My attempt: Since $f(0) = 0$, we have $$f(x) = \int_0^x f'(t)dt$$ Plugging it into the LHS of the inequality the LHS becomes $$\int_0^a |f(x)|^2|f'(x)|dx = \int_0^a \left|\int_0^x f'(t)dt \right|^2 f'(x)dx$$ Due to the Cauchy-Bunyakovskiy inequality for $1$ and $f'(t)$, we have $$\begin{align} \int_0^a \left|\int_0^x f'(t)dt \right|^2 f'(x)dx &\le \int_0^a\left(\int_0^x 1^2 dt\right)\left(\int_0^x [f'(t)]^2dt \right)f'(x)dx \\ &= \int_0^a \int_0^x xf'(x)[f'(t)]^2dt dx \\ &= \int_0^x [f'(t)]^2dt\int_0^axf'(x)dx \\ &= \left(xf(x)|_0^a - \int_0^a f(x)dx \right)\int_0^x [f'(t)]^2dt \\ &= af(a)\int_0^x [f'(t)]^2dt - \int_0^a f(x)dx \int_0^x [f'(t)]^2dt \end{align}$$ I got stuck here. I cannot figure out the best way to observe the result.
Any help is greatly appreciated.
One can proceed similarly as in Let $f \in AC[0,1],f(0)=0 $. Show that $\int_0^1 \lvert f(x)f'(x)\rvert\,dx \leq \int_0^1\lvert f'(x)\rvert^2 \, dx$:
We have $$ |f(x)| = \left| \int_0^1 f'(t) \, dt \right| \le \int_0^x |f'(t)| \, dt =: F(x) \, , $$ with equality for all $x$ if and only if $f'$ has constant sign on $[0, a]$.

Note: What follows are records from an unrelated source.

/-- Mark the reservation of a command landed (R224). -/
def State.cmdLand (s : State) (m : Cmd) : State :=
  match (cmdFld m.i).loc with
  | .ring q => s.modHome m.grid m.lin fun b =>
      if (b.ring q.toNat).resvs.any fun x => x.id == m.id then
        b.modRing q.toNat fun r => { r with resvs := r.resvs.map fun (x : Resv) => if x.id == m.id then { x with landed := true } else x }
      else b
  | .tile _ => s
/-- All pieces have moved (R287, R300): CSUM writes its result; the last chunk is as long as what is left. -/
def State.cmdEnd (s : State) (m : Cmd) (b : Block) : State :=
  let n := m.total % 4096
  let m1 := { m with st := .moved, chunks := if m.counts && cmdKind m.i != .sum && n != 0 then m.chunks ++ [(n, m.crc ^^^ 0xFFFFFFFF)] else m.chunks }
  let s1 := s.setCmd m1
  if cmdKind m.i == .sum then s1.homePut b (grpN m.grp 5) (leBytes (m.crc ^^^ 0xFFFFFFFF) 4)
  else if (cmdMod m.i).ver then s1 else s1.cmdLand m

/-- Move the next piece of a command (R295): a fault holds or ends it; a halting watchpoint stops it (R415); after the last piece all has moved. -/
def State.moveOne (s : State) (m : Cmd) (b : Block) (g : Grid) (p : Piece) (last : Bool) : State :=
  match s.pieceRead m b g p with
  | .held s1 va r l => s1.cmdHold m va 5 r l
  | .fail s1 code va => s1.cmdFail m code va
  | .ok s1 bs _ =>
    match s1.pieceWrite m b g p bs with
    | .held s2 va r l => s2.cmdHold m va 6 r l
    | .fail s2 code va => s2.cmdFail m code va
    | .ok s2 _ hit =>
      let m1 : Cmd := { m.moved p bs with watched := hit }
      if last then s2.cmdEnd m1 b else s2.setCmd m1
/-- One line of a CPRE becomes resident (R300); one that faults or is poisoned is dropped. -/
def State.preLine (s : State) (m : Cmd) (keep : Bool) (va n : Nat) : State :=
  match s.translate (.quad (quadOf m.core)) m.ctx va .read with
  | (s1, .ok pa a) => if keep && cachedPage pa a && !s1.poisoned pa n then s1.touchL2 m.ctx pa n false a else s1
  | (s1, _) => s1
/-- The lines of a piece of a CPRE (R300): those of its planes under XF. -/
def State.prePiece (s : State) (m : Cmd) (g : Grid) (p : Piece) : State :=
  match p.src with
  | .mem va => (linesOf va (m.fetched p)).foldl (fun s k =>
      let lo := max va (512 * k)
      s.preLine m (m.keeps g) lo (min (va + m.fetched p) (512 * k + 512) - lo)) s
  | _ => s
/-- Move the next piece of a command. -/
def State.runCmd (s : State) (m0 : Cmd) : State :=
  let m : Cmd := { m0 with st := .reserved }
  let ps := m.pieces
  match m.err.isSome, s.home? m.grid m.lin, s.grid? m.grid, ps[m.pos]? with
  | false, some b, some g, some p =>
    if cmdKind m.i == .pre then
      (s.prePiece m g p).setCmd (if m.pos + 1 < ps.length then { m with pos := m.pos + 1 } else { m with st := .moved, pos := m.pos + 1 })
    else s.moveOne m b g p (decide (ps.length ≤ m.pos + 1))
  | _, _, _, _ => s.setCmd { m with st := .moved }

/-! ### Start (R224, R251, R287, R288) -/

/-- Bytes that a command touches: space, first byte, bytes, written, the ring that they belong to as its destination. Spaces: 0 memory, 1 scratchpad,
from 2 on staging by slice and buffer, from 2^32 on the registers of a thread. -/
structure Span where
  space : Nat
  lo : Nat
  n : Nat
  w : Bool
  ring : Option Nat
/-- Two spans overlap and one of them is written (R288); reservations of one ring are apart. -/
def Span.meets (a b : Span) : Bool :=
  a.space == b.space && (a.w || b.w) && decide (a.lo < b.lo + b.n) && decide (b.lo < a.lo + a.n) && !(a.ring.isSome && a.ring == b.ring)

/-- The ring that a command fills. -/
def Cmd.ringOf (m : Cmd) : Option Nat :=
  match cmdKind m.i, (cmdFld m.i).loc with | .ld, .ring q => some q.toNat | .gat, .ring q => some q.toNat | _, _ => none
/-- The bytes of a ring that a command writes: those it has reserved, or any. -/
def Cmd.ringSpans (m : Cmd) (b : Block) (q : Nat) : List Span :=
  let r := b.ring q
  match r.resvs.find? fun x => x.id == m.id with
  | some x =>
    let a := x.start % r.size
    let k := min x.len (r.size - a)
    [⟨1, r.rbase + a, k, true, some q⟩, ⟨1, r.rbase, x.len - k, true, some q⟩]
  | none => if r.cfg then [⟨1, r.rbase, r.size, true, some q⟩] else []
/-- What a command touches: its source, its destination, its ring, and the CRC array of VER. -/
def Cmd.spans (m : Cmd) (b : Block) : List Span :=
  let tile := fun (w : Bool) => match m.hnd with
    | some h => (b.handleRegs h).map fun p => Span.mk (2 ^ 32 + 32 * p.1 + p.2.1) p.2.2 1 w none
    | none => []
  (m.pieces.flatMap fun p =>
    (match p.src with | .mem va => [Span.mk 0 va (m.fetched p) false none] | .stage sl buf o => [⟨2 + sl + 256 * buf, o, m.fetched p, false, none⟩] | _ => []) ++
    (match p.dst with | .mem va => [Span.mk 0 va p.n true none] | .stage sl buf o => [⟨2 + sl + 256 * buf, o, p.n, true, none⟩] | _ => [])) ++
  (match cmdKind m.i with | .ld => tile true | .st => tile false | .sum => [Span.mk 1 (grpN m.grp 5) 4 true none] | _ => []) ++
  (match m.ringOf with | some q => m.ringSpans b q | none => []) ++
  (if (cmdMod m.i).ver then [Span.mk 0 (grpN m.grp (cmdIx m.i 3)) (4 * m.nChunks) false none] else [])
/-- Two commands overlap and one of them writes there (R288). -/
def overlaps (x y : List Span) : Bool := x.any fun a => y.any a.meets

/-- A command waits for space of its ring (R224). -/
def State.ringWaits (s : State) (m : Cmd) : Bool :=
  match m.ringOf, s.home? m.grid m.lin with | some q, some b => (b.ring q).waits.contains m.id | _, _ => false
/-- Commands of a core in progress: fewer than 8 (R287). -/
def CoreSt.cmdRoom (c : CoreSt) : Bool := decide ((c.cq.filter fun x => x.st != .queued).length < 8)
/-- A queued command may start: fewer than 8 are in progress, its context is not frozen, the accesses that it is ordered after have been performed
(R194, R288), and no earlier command of its slot that it overlaps is outstanding. -/
def State.mayStart (s : State) (c : CoreSt) (m : Cmd) : Bool :=
  c.cmdRoom && !s.frozenCtx m.ctx &&
  match s.home? m.grid m.lin with
  | none => false
  | some b => b.inOrder m.after && !(c.cq.takeWhile fun x => x.id != m.id).any fun x => x.grid == m.grid && x.lin == m.lin && overlaps (x.spans b) (m.spans b)
/-- The next command in issue order that waits neither for its ring nor behind a held command of its class, if it may start. -/
def State.nextQueued (s : State) (core : Nat) : Option Cmd :=
  let c := s.core core
  (c.cq.find? fun m => m.st == .queued && !s.ringWaits m && !(c.cq.takeWhile fun x => x.id != m.id).any fun x => x.st == .held && x.cls == m.cls).filter (s.mayStart c)
/-- The commands of a core whose next bytes the engine can move: those in progress, and the one that can start (R287). -/
def State.movers (s : State) (core : Nat) : List Cmd :=
  ((s.core core).cq.filter fun m => m.st == .reserved && !m.watched) ++ (s.nextQueued core).toList
/-- The command whose bytes the engine of a core moves next: a free choice among several, whose bytes thus interleave (R287, log 42). -/
def State.nextCmd (s : State) (core : Nat) : Option Cmd :=
  match s.movers core with
  | [] => none
  | [m] => some m
  | m :: ms => (m :: ms)[Config.pick s.free % (ms.length + 1)]?
/-- COPY_CMD_START (R287): the bytes of a command move on by a piece; one that starts and whose ring has no room joins the producers that wait (R224). -/
def execCopyCmdStart (core : Nat) (s0 : State) : Res :=
  match s0.nextCmd core with
  | none => notNow "COPY_CMD_START"
  | some m =>
    let s := if (s0.movers core).length == 1 then s0 else s0.freeN.2
    match if m.st == .queued then m.ringOf else none, s.home? m.grid m.lin with
    | some q, some b =>
      let r := b.ring q
      if !r.waits.isEmpty || decide (r.free < m.total) then
        .next (s.modHome m.grid m.lin fun b => b.modRing q fun r => { r with waits := r.waits ++ [m.id] })
      else .next ((s.modHome m.grid m.lin fun b => b.modRing q fun r => r.reserve m.id m.total false).runCmd m)
    | _, _ => .next (s.runCmd m)

/-! ### Rings (R224, R226) -/

/-- Bytes that a waiting producer of a ring asks for: an MRET, or a command. -/
def State.waiterBytes (s : State) (core id : Nat) : Option Nat :=
  match (s.core core).mrets.find? fun m => m.id == id with
  | some m => some m.bytes
  | none => s.cores.findSome? fun c => (c.2.cq.find? fun m => m.id == id).map Cmd.total
/-- The first producer that waits for a ring and now has room; a command also needs to be among the 8 in progress (R287). -/
def State.reserveNow (s : State) (core slot ring : Nat) : Option (Nat × Nat) :=
  match s.block? core slot with
  | none => none
  | some b =>
    let r := b.ring ring
    match r.waits with
    | [] => none
    | id :: _ =>
      match s.waiterBytes core id with
      | some n =>
        let cmd := (s.core core).cq.any fun m => m.id == id
        if r.cfg && decide (n ≤ r.free) && !s.frozenCtx b.ctx && (!cmd || (s.core core).cmdRoom) then some (id, n) else none
      | none => none
/-- RING_RESERVE (R224): the producer has its reservation; a command then starts. -/
def execRingReserve (core slot ring : Nat) (s : State) : Res :=
  match s.reserveNow core slot ring with
  | none => notNow "RING_RESERVE"
  | some (id, n) =>
    let s1 := s.modBlock core slot fun b => b.modRing ring fun r => r.reserve id n false
    .next { s1 with cores := s1.cores.map fun (c : Nat × CoreSt) => (c.1, { c.2 with
      cq := c.2.cq.map fun (m : Cmd) => if m.id == id then { m with st := .reserved } else m }) }
/-- The first reservation of a ring has landed. -/
def State.arriveRing (s : State) (core slot ring : Nat) : Bool :=
  match s.block? core slot with
  | some b => (match (b.ring ring).resvs with | x :: _ => x.landed | [] => false)
  | none => false
/-- RING_ARRIVE (R224). -/
def execRingArrive (core slot ring : Nat) (s : State) : Res :=
  if !s.arriveRing core slot ring then notNow "RING_ARRIVE"
  else .next (s.modBlock core slot fun b => b.modRing ring fun r =>
    { r with tail := r.tail + BitVec.ofNat 32 ((r.resvs.head?.map Resv.len).getD 0), resvs := r.resvs.drop 1 })

/-! ### Chunks and completion (R287, R302, R303) -/

/-- A command of a core's queue. -/
def State.cmd? (s : State) (core id : Nat) : Option Cmd := (s.core core).cq.find? fun m => m.id == id
/-- The address of a stream byte at its destination (R380): of memory, scratchpad or staging; 0 for a tile. -/
def Cmd.dstAddr (m : Cmd) (b : Block) (o : Nat) : Nat :=
  match m.pieces.find? fun p => decide (p.off ≤ o) && decide (o < p.off + p.n) with
  | none => 0
  | some p =>
    match p.dst with
    | .mem va => va + (o - p.off)
    | .stage _ _ x => x + (o - p.off)
    | .ring =>
      let r := b.ring (locNum (cmdFld m.i).loc)
      r.rbase + (((r.resvs.find? fun x => x.id == m.id).map Resv.start).getD 0 + o) % r.size
    | _ => 0
/-- CHUNK_COUNTED can happen: a chunk has landed, and the command is neither held nor stopped. -/
def State.chunkNow (s : State) (core id : Nat) : Bool :=
  match s.cmd? core id with | some m => (m.st == .moved || m.st == .reserved) && !m.watched && !m.chunks.isEmpty | none => false
/-- The chunk of n bytes is counted: the barrier's pending bytes go down, with the release of an arrival (R302, R338). -/
def State.chunkCount (s : State) (m : Cmd) (n : Nat) : State :=
  let m1 := { m with chunks := m.chunks.drop 1, counted := m.counted + 1 }
  if !(cmdMod m.i).bar then s.setCmd m1
  else
    let va := grpN m.grp (cmdIx m.i 2)
    match s.translate (.quad (quadOf m.core)) m.ctx va .write with
    | (s1, .pf r l) => s1.cmdHold m va 6 r l
    | (s1, .prot) => s1.cmdEndBy m cProtection va m.counted 0 false
    | (s1, .ok pa a) =>
      let s2 := s1.setCmd m1
      if barBad s2 pa || barPoisoned s2 pa then s2 else (s2.barAdd m.ctx pa (-(n : Int)) a).1
/-- CHUNK_COUNTED (R302, R303): under VER the chunk verifies first. -/
def execChunkCounted (core id : Nat) (s : State) : Res :=
  if !s.chunkNow core id then notNow "CHUNK_COUNTED"
  else
    match s.cmd? core id with
    | none => notNow "CHUNK_COUNTED"
    | some m =>
      match m.chunks with
      | [] => notNow "CHUNK_COUNTED"
      | (n, crc) :: _ =>
        if !(cmdMod m.i).ver then .next (s.chunkCount m n)
        else
          match s.engRead (.quad (quadOf m.core)) m.ctx (grpN m.grp (cmdIx m.i 3) + 4 * m.counted) 4 2 with
          | .held s1 va r l => .next (s1.cmdHold m va 5 r l)
          | .fail s1 code va => .next (s1.cmdEndBy m code va m.counted 0 false)
          | .ok s1 bs _ =>
            if leNat bs == crc then .next (s1.chunkCount m n)
            else
              let va := match s1.home? m.grid m.lin with | some b => m.dstAddr b (4096 * m.counted) | none => 0
              .next (s1.cmdEndBy m cChecksum va m.counted (BitVec.ofNat 64 (leNat bs <<< 32 + crc)) false)
/-- A command has performed all that it does, its counting included. -/
def State.completeNow (s : State) (core id : Nat) : Bool :=
  match s.cmd? core id with | some m => m.st == .moved && !m.watched && m.chunks.isEmpty | none => false
/-- A command that ended with a fault before its counting was complete poisons its barrier (R303, R340); a page fault of that holds the command. -/
def State.cmdPoison (s : State) (m : Cmd) (c : Cause) : Except State State :=
  if !(cmdMod m.i).bar || m.nChunks ≤ m.counted then .ok s
  else
    let va := grpN m.grp (cmdIx m.i 2)
    match s.translate (.quad (quadOf m.core)) m.ctx va .write with
    | (s1, .ok pa a) => .ok (s1.barPoison m.ctx pa c.code a)
    | (s1, .prot) => .ok s1
    | (s1, .pf r l) => if s.gridDead m.grid then .ok s1 else .error (s1.cmdHold m va 6 r l)
/-- COPY_CMD_COMPLETE (R184, R287, R295). -/
def execCopyCmdComplete (core id : Nat) (s : State) : Res :=
  if !s.completeNow core id then notNow "COPY_CMD_COMPLETE"
  else
    match s.cmd? core id with
    | none => notNow "COPY_CMD_COMPLETE"
    | some m =>
      match (match m.err with | some c => s.cmdPoison m c | none => .ok (s.cmdLand m)) with
      | .error s1 => .next s1
      | .ok s1 => .next ((s1.modCore core fun c => { c with cq := c.cq.filter fun x => x.id != id }).opDone id m.cls m.err)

Then $F'(x) = |f'(x)|$ and $$ \int_0^a |f(x)|^2|f'(x)|dx \le \int_0^a F(x)^2 F'(x) \, dx = \frac 13 F(a)^3 \, . $$
Then $F(a)$ can be estimated Hölder's inequality (with $p=3/2$ and $q=3$), this gives $$ F(a) = \int_0^a 1 \cdot |f'(x)|\, dx \le a^{2/3} \cdot \left( \int_0^a |f'(x)|^3 \, dt \right)^{1/3} \, , $$ with equality if and only if $|f'|$ is constant on $[0, a]$.
Combining these estimates gives the desired result.
Remark: In the same way one can prove that $$ \int_0^a |f(x)|^p|f'(x)| \, dx \le \frac{a^p}{p+1}\int_0^a |f'(x)|^{p+1} \, dx $$ for any $p \ge 1$.